PageViews Last Month

Tuesday, 13 October 2015

SQL server Encryption – Transparent Data Encryption

In the previous blogs we saw the use of certificates to encapsulate symmetric keys. How it benefits the user by maintaining the password rather than user having to mention it every time a key is opened for use.
In all the above methods we are protecting data at a granular level like tables and columns. 
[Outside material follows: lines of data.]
-- ==== Sys2Proof/Machine/Messages.lean ====
section
/-! DEFINITION. The message window: contention, sending, accepting and receiving (file 03). -/

namespace Sys2Proof.Machine

/-! ### The sender -/

/-- The station's own write of cell 263, taken as the cell began (R21; log 22). -/
def State.closeWrite (s : State) : Bool := s.lif.round.closeZero.getD s.wantsPaced

/-- The front message contends (R39). -/
def markFront : List TxMsg → List TxMsg
  | [] => []
  | m :: rest => { m with contending := true } :: rest

/-- A receiver reads nothing more of the window and is in IDLE_WAIT at once; its round ends there, and the update of
the round's end is still due (R32, R40, R42). -/
def leaveWindow (s : State) : State :=
  s.withLif { s.lif with state := .idleWait, idleCount := 0, rxBuffer := none,
                         round := { s.lif.round with stage := .over } }

/-- A contender's key that a receiver ignores: a kind or an urgency cell that Table 3-1 does not have (R40). All twelve
cells at 1 are no key: nobody contended (R22). -/
def keyIgnored (read : Key) : Bool := read != BitVec.allOnes 12 && (keyKind read).isNone

/-- The key cells (R39, R40): the station writes the key of its front message, if it has one, and reads the lowest. A
station that has not won leaves the window when the key read is none that it takes. -/
def contend (read : Key) (s : State) : State :=
  let sent := s.txq.head?.map (msgKey s.ownAddr)
  let won := match sent with | some k => k &&& ~~~read == 0 | none => false
  let s1 := (withRound { s.lif.round with stage := .window, closeZero := some s.closeWrite, keySent := sent,
                                          key := some read, won := won } s).withTxq (markFront s.txq)
  if keyIgnored read && !won then leaveWindow s1 else s1

/-- The station has posted in the round in progress and its window is still to come (R22, R39). -/
def State.beforeWindow (s : State) : Bool :=
  s.lif.state == .inRound && s.lif.round.posted.isSome && s.lif.round.stage == .posts

/-- CONTENTION (R39). -/
def execContention (read : Key) (s : State) : Out := if s.beforeWindow then .next (contend read s) else .next s

/-- What an unaccepted sending of a kind changes outside the queue: the offer stall count (R51), a call whose timer
has expired (R165). -/
def unacceptedEffect (k : MsgKind) (s : State) : State :=
  match k with
  | .docketOffer => s.withIeu { s.ieu with stall := s.ieu.stall + 1 }
  | .releaseCall => callUnaccepted s
  | _ => s

/-- A sending ends unaccepted (R47). -/
def unaccepted (m : TxMsg) (s : State) : State := unacceptedEffect m.kind (countUnaccepted s)

/-- Move the round on. -/
def roundStage (g : RoundStage) (s : State) : State := withRound { s.lif.round with stage := g } s

/-- The winner's frame, read back cell by cell (R41). A broadcast leaves the queue at the end of its CRC (R45), an
abandoned one too (log 14). -/
def sendFrame (read : List Byte) (m : TxMsg) (key : Key) (s : State) : State :=
  let f := frameOf key m
  let s1 := withRound { s.lif.round with frameSent := some f } s
  if !m.kind.directed then roundStage .over (removeContender s1)
  else if overruled (frameBytes f) read then roundStage .over (unaccepted m s1)
  else roundStage .accept s1

/-- MESSAGE_SEND (R41). -/
def execMessageSend (read : List Byte) (s : State) : Out :=
  match s.contender, s.lif.round.keySent with
  | some m, some key =>
    if s.lif.state == .inRound && s.lif.round.won && s.lif.round.stage == .window then .next (sendFrame read m key s)
    else .next s
  | _, _ => .next s

/-- The head's return is accepted (R103, R105, R108): custody has moved, the gate flag is set; the gate opens, or the
head goes to IDLE when the docket had no cylinder. -/
def returnTaken (s : State) : State :=
  let empty := match s.tsq.docket with | some d => d.noCylinder | none => false
  let s1 := (s.withTsq { s.tsq with docket := none, gateFlag := true }).withMsu { s.msu with limits := none }
  if s1.tsq.state == some .unloading then (if empty then enterIdle s1 else openGate s1)
  else if s1.tsq.state == some .safe && empty then s1.withTsq { s1.tsq with returnState := some .idle }
  else s1

/-- What a valid accept by address `a` does for each kind (R45, R51, R74, R103, R165). -/
def acceptedEffect (k : MsgKind) (a : Addr) (s : State) : State :=
  match k with
  | .docketOffer => offerAccepted a s
  | .docketDirect => directAccepted s
  | .docketReturn => returnTaken s
  | .releaseCall => callAccepted s
  | _ => s

/-- The sender reads the accept field (R45). -/
def readAccept (read : Byte) (m : TxMsg) (s : State) : State :=
  match acceptPair read with
  | some a => roundStage .over (acceptedEffect m.kind a (removeContender s))
  | none => roundStage .over (unaccepted m s)

/-- ACCEPT_FIELD_READ (R45). -/
def execAcceptFieldRead (read : Byte) (s : State) : Out :=
  match s.contender with
  | some m =>
    if s.lif.state == .inRound && s.lif.round.won && s.lif.round.stage == .accept then .next (readAccept read m s)
    else .next s
  | none => .next s

/-- A head's return is dropped: HANDOFF_FAILED, at once or at the exit of a SAFE (R49, R108, R109). The caller stays
recorded until the next call: the spec clears it at the completion of an unload alone (DESIGN CHOICE, log 21). -/
def returnDropped (s : State) : State :=
  if s.tsq.state == some .unloading then enterOos .handoffFailed s
  else if s.tsq.state == some .safe && s.tsq.returnState == some .unloading then
    s.withTsq { s.tsq with returnState := some .outOfService, oosCause := some .handoffFailed }
  else s

/-- What the drop of a message does (R48, R49, R75, R165). -/
def droppedEffect (k : MsgKind) (s : State) : State :=
  match k with
  | .docketReturn => returnDropped s
  | .docketDirect => directDropped s
  | .releaseCall => callRefused s
  | _ => s

/-- Drop the first message with four unaccepted sendings, if there is one (R48). -/
def dropMessage (s : State) : State :=
  match s.txq.find? TxMsg.exhausted with
  | some m => droppedEffect m.kind (s.withTxq (s.txq.eraseP TxMsg.exhausted))
  | none => s

/-- MESSAGE_DROPPED (R48). -/
def execMessageDropped (s : State) : Out := .next (dropMessage s)

/-! ### The receiver -/

/-- The station can receive the frame: it takes part in the round, its window is not over, it has not won it, and a
key read at the contention is the frame's (R22, R39, R42). -/
def State.canReceive (s : State) (f : Frame) : Bool :=
  s.lif.state == .inRound && s.lif.round.posted.isSome && !s.lif.round.won &&
  (s.lif.round.stage == .posts || s.lif.round.stage == .window) &&
  (match s.lif.round.key with | some k => k == f.key | none => true)

/-- The key of a frame has been read; nothing more of the window is read after the frame. -/
def keyRead (f : Frame) (s : State) : State :=
  withRound { s.lif.round with stage := .over, closeZero := some s.closeWrite, key := some f.key } s

/-- The frame stands in the receive buffer; the window's message is over (R42). -/
def buffered (f : Frame) (s : State) : State :=
  let s1 := keyRead f s
  s1.withLif { s1.lif with rxBuffer := some f }

/-- A receiver stops reading in the frame: its key is none of kind `k`, or its length is above 60 (R40, R42). -/
def frameCut (k : MsgKind) (f : Frame) : Bool := keyKind f.key != some k || 60 < f.len.toNat

/-- A frame of kind `k` is received: `take` acts on it when it passes every check up to its body (R40, R42, R43). A
receiver that stops reading in it holds nothing of it and leaves the window. -/
def receive (k : MsgKind) (f : Frame) (take : State → State) (s : State) : State :=
  if s.canReceive f then
    if frameCut k f then leaveWindow (keyRead f s)
    else if frameChecks k f then take (buffered f s)
    else buffered f s
  else s

/-- Write the accept field, and take the message if it reads back exactly (R44). -/
def writeAccept (read : Byte) (take : State → State) (s : State) : State :=
  let s1 := withRound { s.lif.round with acceptDriven := some (acceptField s.ownAddr) } s
  if read == acceptField s.ownAddr then take s1 else s1

/-- The test part of a new test (R7). -/
def newTest (a : Addr) : TestPart := { head := a }

/-- The head takes an offer (R7, R92). The idle age keeps its count once IDLE is left: the spec gives it a value at the
entry alone (R29; DESIGN CHOICE, log 42). -/
def takeOffer (d : Docket) (s : State) : State :=
  enterPhase .loading
    (s.withTsq { s.tsq with docket := some { d with test := some (newTest s.ownAddr) }, gateFlag := false })

/-- An offer's decision at a head (R50). -/
def offerFor (f : Frame) (read : Byte) (s : State) : State :=
  if s.isHead && f.dest == 0x10 && s.tsq.state == some .idle then
    match parseDocket .docketOffer (keyAddr f.key) f.body with
    | some d => if s.chosenHead d == some s.ownAddr then writeAccept read (takeOffer d) s else s
    | none => s
  else s

/-- DOCKET_OFFER (R50). -/
def execDocketOffer (f : Frame) (read : Byte) (s : State) : Out :=
  .next (receive .docketOffer f (offerFor f read) s)

/-- The destination of a message to this station (R43). -/
def State.addressed (s : State) (f : Frame) : Bool := f.dest == 0#4 ++ s.ownAddr

/-- The head takes a call: caller, DOCKET_RETURN, UNLOADING (R52, R103). The done age keeps its count once DONE is left
(R29; DESIGN CHOICE, log 42). -/
def takeCall (a : Addr) (s : State) : State :=
  let body := match s.tsq.docket with | some d => docketBody .docketReturn d | none => []
  let s1 := s.withTsq { s.tsq with caller := some a }
  enterUnloading (queueMsg { kind := .docketReturn, dest := 0#4 ++ a, body := body } s1)

/-- A call's decision at a head: taken in DONE, else late (R52, R102). -/
def callFor (f : Frame) (read : Byte) (s : State) : State :=
  if s.isHead && s.addressed f && s.tsq.state == some .done then writeAccept read (takeCall (keyAddr f.key)) s else s

/-- RELEASE_CALL (R52). -/
def execReleaseCall (f : Frame) (read : Byte) (s : State) : Out :=
  .next (receive .releaseCall f (callFor f read) s)

/-- A direct docket's decision at DISPOSE (R160). -/
def directFor (f : Frame) (read : Byte) (s : State) : State :=
  if s.dsuActs && s.addressed f then
    match parseDocket .docketDirect (keyAddr f.key) f.body with
    | some d => if 1 ≤ s.dsu.free && s.dsu.fresh d then writeAccept read (addArrival d) s else s
    | none => s
  else s

/-- DOCKET_DIRECT (R160). -/
def execDocketDirect (f : Frame) (read : Byte) (s : State) : Out :=
  .next (receive .docketDirect f (directFor f read) s)

/-- A call is outstanding to a head. -/
def Dsu.called (u : Dsu) (a : Addr) : Bool := match u.call with | some c => c.head == a | none => false

/-- A return's decision at DISPOSE (R161). -/
def returnFor (f : Frame) (read : Byte) (s : State) : State :=
  if s.dsuActs && s.addressed f then
    match parseDocket .docketReturn (keyAddr f.key) f.body with
    | some d =>
      if s.dsu.called (keyAddr f.key) && s.dsu.fresh d then writeAccept read (returnAccepted d) s else s
    | none => s
  else s

/-- DOCKET_RETURN (R161). -/
def execDocketReturn (f : Frame) (read : Byte) (s : State) : Out :=
  .next (receive .docketReturn f (returnFor f read) s)

/-- A received card is written in the sender's entry, but for the station's own (R33, R53, R114); the round keeps the
card it replaces, which the readers of the table see until the round's update (R34). -/
def cardFor (f : Frame) (s : State) : State :=
  let a := keyAddr f.key
  if f.dest == 0xFF && a != s.ownAddr then
    match parseCard f.body with
    | some c =>
      refreshShare (withRound { s.lif.round with cardFrom := some a, cardBefore := (s.entry a).card }
        (setEntry a { s.entry a with card := some c } s))
    | none => s
  else s

/-- STATION_CARD (R53). -/
def execStationCard (f : Frame) (s : State) : Out := .next (receive .stationCard f (cardFor f) s)

/-- A received note goes to the history at INSPECT (R54, R84). -/
def noteFor (f : Frame) (s : State) : State :=
  if s.ieuActs && f.dest == 0xFF then
    match parseNote f.body with
    | some n => takeNote n s
    | none => s
  else s

/-- VERDICT_NOTE (R84). -/
def execVerdictNote (f : Frame) (s : State) : Out := .next (receive .verdictNote f (noteFor f) s)

end Sys2Proof.Machine
end

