/-- A VENT of a test that completed in the event that took it (R149): nothing is latched or in force, the docket's
list has the code and its verdict is assembled, and the head drains, or waits in DONE when SEAT reads inactive
(R107). -/
def VentedAtOnce (c : Cause) (h : HeadState) (s t : State) : Prop :=
  t.ilk.inForce = none ∧ t.ilk.latched = [] ∧
  t.tsq.docket = s.tsq.docket.map (fun d => d.onTest (fun x => assembleVerdict s.params d (appendedAt c h s x))) ∧
  t.tsq.state = (if s.inputs.seat then some .draining else some .done) ∧
  t.tsq.lidLock = s.inputs.seat ∧ t.msu.window = {} ∧
  t.outsideHead = s.outsideHead

/-- The head is where an entry to IDLE leads it (R92, R109, R152): OUT_OF_SERVICE with ORPHAN when SEAT reads active,
else OUT_OF_SERVICE with the marked condition of lowest code, else IDLE with its age at 0, no cause recorded (log 39). -/
def IdleOrOutOfService (seat : Bool) (marks : List Cause) (t : State) : Prop :=
  let outWith := fun c : Cause => t.tsq.state = some .outOfService ∧ t.tsq.oosCause = some c
  t.tsq.gateOpen = false ∧ t.tsq.lidLock = false ∧
  (seat = true → outWith .orphan) ∧
  (seat = false → .overpressure ∈ marks → outWith .overpressure) ∧
  (seat = false → .overpressure ∉ marks → .pressureSwitch ∈ marks → outWith .pressureSwitch) ∧
  (seat = false → .overpressure ∉ marks → .pressureSwitch ∉ marks → .sensorRange ∈ marks → outWith .sensorRange) ∧
  (seat = false → .overpressure ∉ marks → .pressureSwitch ∉ marks → .sensorRange ∉ marks →
    t.tsq.state = some .idle ∧ t.tsq.idleAge = 0 ∧ t.tsq.oosCause = none)

/-! ### Intake and disposal -/

/-- A letter A to Z or a digit, by its code. -/
def UpperOrDigit (c : Byte) : Prop := (0x41 ≤ c.toNat ∧ c.toNat ≤ 0x5A) ∨ (0x30 ≤ c.toNat ∧ c.toNat ≤ 0x39)

/-- One to seven decimal digits that name a value from `lo` to `hi`. -/
def NumberIn (lo hi : Nat) (t : Text) : Prop :=
  1 ≤ t.length ∧ t.length ≤ 7 ∧ t.all isDigit = true ∧ lo ≤ decValue t ∧ decValue t ≤ hi

/-- The form and the range of field `n` of an intake reader line (Table 4-3). There is no tenth field. -/
def ReaderFieldGood (n : Nat) (t : Text) : Prop :=
  match n with
  | 1 => t.length = 3 ∧ ∀ c ∈ t, UpperOrDigit c
  | 2 => 1 ≤ t.length ∧ t.length ≤ 12 ∧ ∀ c ∈ t, UpperOrDigit c ∨ c = 0x2D
  | 3 => NumberIn 1 8 t
  | 4 => NumberIn 500 45000 t
  | 5 => NumberIn 5 1500 t
  | 6 => NumberIn 50 20000 t
  | 7 => t.length = 5 ∧ (t.take 2).all isDigit = true ∧ t.getD 2 0 = 0x2F ∧ (t.drop 3).all isDigit = true ∧
      1 ≤ decValue (t.take 2) ∧ decValue (t.take 2) ≤ 12
  | 8 => t.length = 2 ∧ t.all isDigit = true
  | 9 => NumberIn 1 1000000 t
  | _ => False

/-- Field `n` of a reader line breaks (R58): the fault of a bad line fell in it, or its form or range breaks, where a
missing field up to the eighth reads empty and one past it does not break. -/
def ReaderFieldBreaks (b : LineBuffer) (n : Nat) : Prop :=
  let fields := readerFields b
  (b.badAt.isSome = true ∧ n = fields.length) ∨
  ((n ≤ 8 ∨ n ≤ fields.length) ∧ ¬ ReaderFieldGood n (fields.getD (n - 1) []))

/-- The state that the intake unit takes when it would enter READY (R55). -/
def readyOrFull (infeed : List Docket) (fault : Bool) : IntakeState :=
  if 8 ≤ infeed.length ∨ fault = true then .infeedFull else .ready

/-- The state of the intake unit once the front docket of its infeed queue has left (R55): INFEED_FULL is left or kept
as the queue and the direct fault give, READY becomes INFEED_FULL while the fault stands. -/
def stateAfterInfeed (u : Ieu) : IntakeState :=
  if u.state = .infeedFull then readyOrFull u.infeed.tail u.directFault
  else if u.state = .ready ∧ u.directFault = true then .infeedFull
  else u.state

/-- A line for port B of the INSPECT station: it waits, unless 4 lines wait already (R60). -/
def repliedWith (r : Reply) (p : Ports) : List Reply :=
  if p.waiting.length < 4 then p.waiting ++ [r] else p.waiting

/-- The evaluated docket `d` has joined its queue (R4, R71): it has its tag and stands at the back, the stage channel
moves its cylinder, the reply waits, and the unit has left INSPECTING. Nothing outside intake changes. -/
def JoinsItsQueue (d : Docket) (s t : State) : Prop :=
  let tagged := { d with tag := some s.ieu.tagCounter }
  let infeed := if d.intent = some .test then s.ieu.infeed ++ [tagged] else s.ieu.infeed
  t.ieu = { s.ieu with
    infeed := infeed
    direct := if d.intent = some .test then s.ieu.direct else s.ieu.direct ++ [tagged]
    stage := if d.intent = some .test then .pulsing .stageIn else .pulsing .stageBy
    tagCounter := if s.ieu.tagCounter = 65535 then 1 else s.ieu.tagCounter + 1
    work := none
    closePending := false
    state := readyOrFull infeed s.ieu.directFault } ∧
  t.ports.waiting = repliedWith (.okJoin s.ieu.tagCounter (d.intent.getD .test) d.reason) s.ports ∧
  t.txq = s.txq ∧ t.outsideIntake = s.outsideIntake

/-- The disposition of the docket in work has been decided (R167, R168, R176, R178): its disposal part is written, its
record line enters the buffer and its note is queued, or the line waits and the docket keeps the slot; the lane phase is
entered, owed while a stop stands. Nothing else changes. -/
def Settled (d : Docket) (disp : Disposition) (cause : Option Cause) (lane : BitVec 2) (s t : State) : Prop :=
  let d1 := { d with disposal := some { disposition := disp, cause := cause } }
  let phase := if s.dsu.stopCopy then ActionPhase.laneOwed else .lane
  let bad := match d.test with | some x => x.verdict == .invalid | none => false
  let note : Note := { hash := d.hash, disposition := disp, invalid := disp == .returned && bad, tag := d.tag.getD 0 }
  let msg : TxMsg := { kind := .verdictNote, dest := 0xFF, body := noteBody note }
  let inBuffer := { s.dsu with
    lane := lane
    recBuffer := s.dsu.recBuffer ++ [.docket d1]
    work := some { item := .finished, phase := phase } }
  let waiting := { s.dsu with
    lane := lane
    recWaiters := s.dsu.recWaiters ++ [{ line := .docket d1, source := .work }]
    work := some { item := .docket d1, phase := phase } }
  (s.dsu.recBuffer.length < 4 →
    t = { s with dsu := inBuffer, txq := if s.txq.length < 4 then insertMsg msg s.txq else s.txq }) ∧
  (4 ≤ s.dsu.recBuffer.length → t = { s with dsu := waiting })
What if we wish to protect data at the higher level?  Let’s say no one should be able to see any data in my database until I authorize to do so. I wish to protect all my data which implies all the data that resides in my database files and log files. From SQL server 2008 this functionality was provided through Transparent Data Encryption. As per definition by Microsoft, TDE performs real-time I/O encryption and decryption of the data and log files. The encryption uses a database encryption key (DEK), which is stored in the database boot record for availability during recovery.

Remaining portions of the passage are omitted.